All chiropractors are trained in diversified chiropractic techniques. It is the style where we position you, turn you, twist you or push on you to get the joint to cavitate (aka “crack”). I’m always gentle and careful and use as little force as is needed to move the joint. I can go harder if needed for those of you who love to be “cracked”, but I’m always safe and conscientious in my technique.
I am particularly good at supine diversified moves. This could be where I roll you back onto my hand from a seated position with your arms crossed to get the joints to release, or you might even be on your back already. I can get most patients from T2 through L4 with this technique, some even from T1 through L5 depending on their body type. It is particularly effective for the upper thoracic spine (T2-4) and the junction between your thoracic and lumbar spine (T10-L2), and for those with advanced degenerative changes or stenosis in their lumbar spine (lower back), spondylolisthesis (slippage forward or backwards of a vertebrae), or patients that are kyphotic in their thoracic spine(i.e rounded forwards or slouching in their upper or mid-back).
I am also very gentle with neck adjustments.
Chiropractic Techniques and Extremities
I am quite good with adjusting beyond the spine. I routinely adjust feet, knees, shoulders, hips, ankles, hands, wrists, elbows, fingers and toes. Those joints subluxate and get stuck or jammed just like your spine can. It’s important to have a comprehensive approach to your body’s biomechanics. Chiropractic is not just about the spine and many of our patients come in for particular foot, knee, shoulder and hip problems. I have had additional training after chiropractic college in extremity adjusting. Dr. Toda was also an exceptional and wonderful mentor in this department as I transitioned to taking over full time care of his patients in July of 2017. Thank you, Bob, for your guidance.
This technique is used to treat lumbar disc bulges and sciatica. Not many of us do this technique (so you are very lucky that we do). It is very effective and I have kept hundreds of patients out of surgery with it. It was developed by Dr. James Cox, a chiropractic radiologist and one of the pioneers of our profession, and is also called Cox Technique. We use a special table with your feet strapped in while we hold the vertebrae in place above the spot where the disc bulge is. We gently stretch your legs down so as to distract the vertebrae and put your spine into flexion. The disc is essentially sucked back into place a little bit at a time to bring it off the sciatic nerve roots. It takes several visits, usually in the 10-20 visit range, to treat in most cases. If you need surgery I have excellent surgeons that I refer to regularly. However, chances are 80% or greater that I can resolve this so that you don’t need surgery. Flexion-distraction is also particularly helpful for cases with stenosis and advanced degenerative change in the lumbar spine (lower back). Adding laser therapy is also particularly helpful in disc-related cases of sciatica. Dr. Arthur Pistey taught me flexion-distraction technique in my first year of practice in 1998. Thank you, Art, for this amazing skill and wonderful gift.

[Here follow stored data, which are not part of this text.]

/-- R107: a drive's command in progress, changed in place. -/
def Library.mapCommands (l : Library) (f : Command → Command) : Library :=
  { l with drives := l.drives.map fun r =>
      { r with service := r.service.map fun v => { v with command := f v.command } } }

end Sys2Proof.Machine
end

Our office has a special table where the neck, thoracic, lumbar and sacroiliac pieces drop gently away from our adjustive thrust. We pop the piece up about a centimeter and it drops down when we make the adjustment with our hands. This is a gentle way to move the joint when there is any difficulty in positioning the patient, advanced arthritis, mobility issues, muscle spasm or guarding. This was developed by a Dr. Thompson, another chiropractic pioneer, and is often called Thompson Technique.
Activator is a measured thrust with an handheld instrument that moves the joint but you do not get a cavitation or crack. Many of you call it “that clicky thing”. Yes, I have one of those, too. I took two semesters of Activator technique in my professional training and am well versed in it’s use. It is particularly helpful for the jaw or TMJ, shoulders, children or elderly who need a specific and very gentle technique, or in areas that our hands are not fast enough to get the job done.
This technique is taught only at the school I went to: Logan College of Chiropractic. It is a gentle, non-thrust technique focused on the sacrotuberous ligament while the patient is prone (i.e. on their stomach). Gentle sustained force is held on the sacrotuberous with secondary contacts at the levels that require adjusting. It is effective, relaxing, and particularly appropriate for those who cannot be adjusted by other traditional techniques that apply force or pressure, or techniques that require any contortion of the patient. Those who have had pelvic fractures, trauma, have scar tissue or cannot be adjusted on their side or cannot tolerate downward pressure will benefit the most from Logan Basic Technique. It is similar to craniosacral techniques in some ways, but has it’s own unique approach and philosophy.